Pro-Israel think tank CIJR marks 25th anniversary

Aaron and Deborah Remer

It all started a quarter century ago in the basement of the home of Concordia University professor Fred Krantz.

Frustrated by the media coverage of the first intifadah and the success the pro-Palestinian camp appeared to be having in the battle for public opinion, Krantz gathered together a few like-minded fellow academics to see what they could do.

Krantz also invited some non-academics whose cogent letters to newspaper editors on the Israeli-Palestinian conflict had impressed him.

“The goal was to bring together people who could write and speak, who could critique what the Palestinian side was saying,” Krantz said.

Thus was born the Canadian Institute for Jewish Research (CIJR), which, 25 years later, continues to carry out its conservative, pro-Israel educational mission, despite limited resources and the fact that it has remained entirely independent.

CIJR will celebrate its silver anniversary at its annual benefit gala June 18 at the Gelber Conference Centre.

With the exception of an annual grant of about $5,000 from the Winnipeg-based Asper Foundation, CIJR has no assured means of financing from year to year, Krantz said. It relies solely on its own ongoing fundraising.

After working for three years out of the Krantz basement, the nascent organization was getting noticed. “We began getting donations, but we were not incorporated. We went to all the Jewish organization to get some help processing cheques, to give us some framework. But every organization turned us down,” Krantz recalled.

He defines CIJR today as “an academic research institute with an activist mission in support of Israel and the Jewish People.”

Its main activities include a massive databank of articles related to the Middle East and the Jewish People that has been digitized; the five-days-a-week digest of current articles gleaned from scores of sources; the training of university students, Jewish and non-Jewish, in advocacy for Israel; and public lectures at synagogues and other community venues.

All this is accomplished with a staff of three, volunteers and a handful of summer student interns.

Among the volunteers is one of those letter-writers, research chair Baruch Cohen, who at 93, continues to come into the CIJR’s downtown office every day as he has throughout its history, although he has had to reduce his hours of late.

Many of the other original leaders and supporters remain, but CIJR has rejuvenated in the last couple of years.
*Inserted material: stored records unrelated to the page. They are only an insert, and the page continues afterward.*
-- ==== Sys2Proof/Machine/Table.lean ====
section
/-! DEFINITION. Helpers the whole machine shares: sparse tables in one canonical form, bytes and words (R7, little-endian unless a rule
says otherwise), bit fields, and saturating and wrapping counters. -/

namespace Sys2Proof.Machine

/-- The value of entry `i` of a sparse table whose unlisted entries hold `d`. -/
def tabGet {α : Type} (d : α) : List (Nat × α) → Nat → α
  | [], _ => d
  | (k, v) :: t, i => if k = i then v else tabGet d t i

/-- Put `v` at `i`, keys strictly rising, no check of the default. -/
def tabPut {α : Type} : List (Nat × α) → Nat → α → List (Nat × α)
  | [], i, v => [(i, v)]
  | (k, w) :: t, i, v =>
    if i < k then (i, v) :: (k, w) :: t
    else if i = k then (i, v) :: t
    else (k, w) :: tabPut t i v

/-- Remove entry `i`. -/
def tabDel {α : Type} (t : List (Nat × α)) (i : Nat) : List (Nat × α) := t.filter (fun p => !(p.1 == i))

/-- Write entry `i`: an entry equal to the unlisted value leaves the table, so equal tables are equal data. -/
def tabSet {α : Type} [DecidableEq α] (d : α) (t : List (Nat × α)) (i : Nat) (v : α) : List (Nat × α) :=
  if v = d then tabDel t i else tabPut t i v

/-- Apply `f` to every listed entry; entries that become the unlisted value leave the table. -/
def tabMap {α : Type} [DecidableEq α] (d : α) (t : List (Nat × α)) (f : Nat → α → α) : List (Nat × α) :=
  (t.map (fun p => (p.1, f p.1 p.2))).filter (fun p => !(decide (p.2 = d)))

/-- Keys of a sparse table strictly rise. -/
def tabSorted {α : Type} : List (Nat × α) → Bool
  | [] => true
  | [_] => true
  | (k, _) :: (k', v') :: t => decide (k < k') && tabSorted ((k', v') :: t)

/-- The canonical form: keys strictly rise and no entry equals the unlisted value. -/
def tabWf {α : Type} [DecidableEq α] (d : α) (t : List (Nat × α)) : Bool :=
  tabSorted t && t.all (fun p => !(decide (p.2 = d)))

/-- Apply `f` to the element at `i` of a list. -/
def listModify {α : Type} : List α → Nat → (α → α) → List α
  | [], _, _ => []
  | a :: t, 0, f => f a :: t
  | a :: t, n + 1, f => a :: listModify t n f

/-- Bits `[hi:lo]` of a number. -/
def bits (n hi lo : Nat) : Nat := (n >>> lo) % 2 ^ (hi + 1 - lo)

/-- Bit `i` of a number. -/
def bit (n i : Nat) : Bool := n.testBit i

/-- A Bool as a bit at place `i`. -/
def flag (b : Bool) (i : Nat) : Nat := if b then 2 ^ i else 0

/-- A 32-bit register word of a number. -/
def w32 (n : Nat) : W32 := BitVec.ofNat 32 n

/-- Set or clear bit `i` of a mask. -/
def maskSet (m i : Nat) (b : Bool) : Nat :=
  if b then m ||| 2 ^ i else if m.testBit i then m - 2 ^ i else m

/-- Add one, staying at the top of a `w`-bit counter. -/
def satInc (w n : Nat) : Nat := if n + 1 < 2 ^ w then n + 1 else 2 ^ w - 1

/-- Add one, wrapping at `w` bits. -/
def wrapInc (w n : Nat) : Nat := (n + 1) % 2 ^ w

/-- `a - b` modulo 2^32 (ring indexes, chapter 5). -/
def sub32 (a b : Nat) : Nat := (a + (2 ^ 32 - b % 2 ^ 32)) % 2 ^ 32

/-- Round `a / b` up. -/
def ceilDiv (a b : Nat) : Nat := (a + b - 1) / b

/-- `n` little-endian bytes of a number. -/
def leBytes : Nat → Nat → Bytes
  | 0, _ => []
  | n + 1, v => BitVec.ofNat 8 v :: leBytes n (v / 256)

/-- The number of little-endian bytes. -/
def leNat : Bytes → Nat
  | [] => 0
  | b :: t => b.toNat + 256 * leNat t

/-- The number of big-endian bytes. -/
def beNat (b : Bytes) : Nat := b.foldl (fun a x => a * 256 + x.toNat) 0

/-- `n` big-endian bytes of a number. -/
def beBytes (n v : Nat) : Bytes := (leBytes n v).reverse

/-- `n` zero bytes. -/
def zeros (n : Nat) : Bytes := List.replicate n 0

/-- Bytes `[off, off + n)`, zeros past the end. -/
def sliceZ (b : Bytes) (off n : Nat) : Bytes :=
  let x := (b.drop off).take n
  x ++ zeros (n - x.length)

/-- Little-endian field of `n` bytes at `off`, zeros past the end. -/
def fieldLE (b : Bytes) (off n : Nat) : Nat := leNat ((b.drop off).take n)

/-- Big-endian field of `n` bytes at `off`. -/
def fieldBE (b : Bytes) (off n : Nat) : Nat := beNat (sliceZ b off n)

/-- Bytewise exclusive or, as long as the shorter operand. -/
def xorBytes (a b : Bytes) : Bytes := List.zipWith (· ^^^ ·) a b

/-- Lay `v` over `b` at `off`; `b` keeps its length. -/
def overlay (b : Bytes) (off : Nat) (v : Bytes) : Bytes :=
  (b.take off ++ v ++ b.drop (off + v.length)).take b.length

/-- Cut a byte string into pieces of `n` bytes (`n` > 0), the last one shorter; fuel is the length. -/
def chunksF (n : Nat) : Nat → Bytes → List Bytes
  | 0, _ => []
  | f + 1, b => if b.isEmpty then [] else b.take n :: chunksF n f (b.drop n)

def chunks (n : Nat) (b : Bytes) : List Bytes := chunksF n b.length b

/-- ASCII text as bytes. -/
def ascii (t : String) : Bytes := t.toList.map (fun c => BitVec.ofNat 8 c.toNat)

/-- The numbers 0 … n-1 for which `p` holds, as a mask. -/
def maskOf (n : Nat) (p : Nat → Bool) : Nat := (List.range n).foldl (fun m i => if p i then m + 2 ^ i else m) 0

/-- Count of set bits among the low `n`. -/
def popcount (n m : Nat) : Nat := ((List.range n).filter (fun i => m.testBit i)).length

end Sys2Proof.Machine
end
It now has, for example, a young adult division headed by David Smajovits.

In the last couple of years, it has also expanded its operations to Toronto, to become a national organization.

Now, it is about to go international. A U.S. affiliate, based in Washington, D.C., is in the final stages of legal incorporation, said Krantz, who remains CIJR’s unsalaried director.

“We have a board in place, chaired by Asaf Romirowsky, and a couple of fellows on the academic council,” Krantz said. “Chapters are planned for New York, Philadelphia, Chicago and Los Angeles, as well as Washington.”

The Israeli Romirowsky, a commentator on Middle Eastern affairs, teaches at Pennsylvania State University and is acting executive director of Scholars for Peace in the Middle East.

Another confirmed board member is Rabbi Abraham Cooper, associate dean of the Simon Wiesenthal Center in Los Angeles.

The keynote speaker at the June 18 gala will be Hillel Neuer, the Montreal-born executive director of UN Watch in Geneva, Switzerland, which combats anti-Israel expressions made by the United Nations Human Rights Council.

A former student of Krantz’s at Concordia’s Liberal Arts College, Neuer is one of a cadre of students trained at CIJR who have gone on to be effective advocates for Israel.

Neuer, a McGill University law graduate, was editor of the CIJR student publication Dateline: Middle East. His writings today are published widely and he is a frequent commentator on major TV networks. On June 19, Neuer will speak at a CIJR cocktail reception in Toronto.

Also speaking in Montreal will be Irvin Ungar, director of the Arthur Szyk Foundation in San Francisco, which is devoted to preserving the memory of the Polish Jewish artist of that name. After he immigrated to the United States, his work was vital in the fight against Nazism.

The gala invitation bears one of his striking paintings, Bar Kochba, done in Paris in 1927.

Federal Natural Resources Minister Joe Oliver will also speak.

The honorees of the evening are Deborah and Aaron Remer, longtime CIJR supporters. He has served on its board almost since it was founded.

Tribute will also be paid to Sean Wilson, the University of Regina student leader who was instrumental in the repeal of a student union resolution in support of an Israel boycott.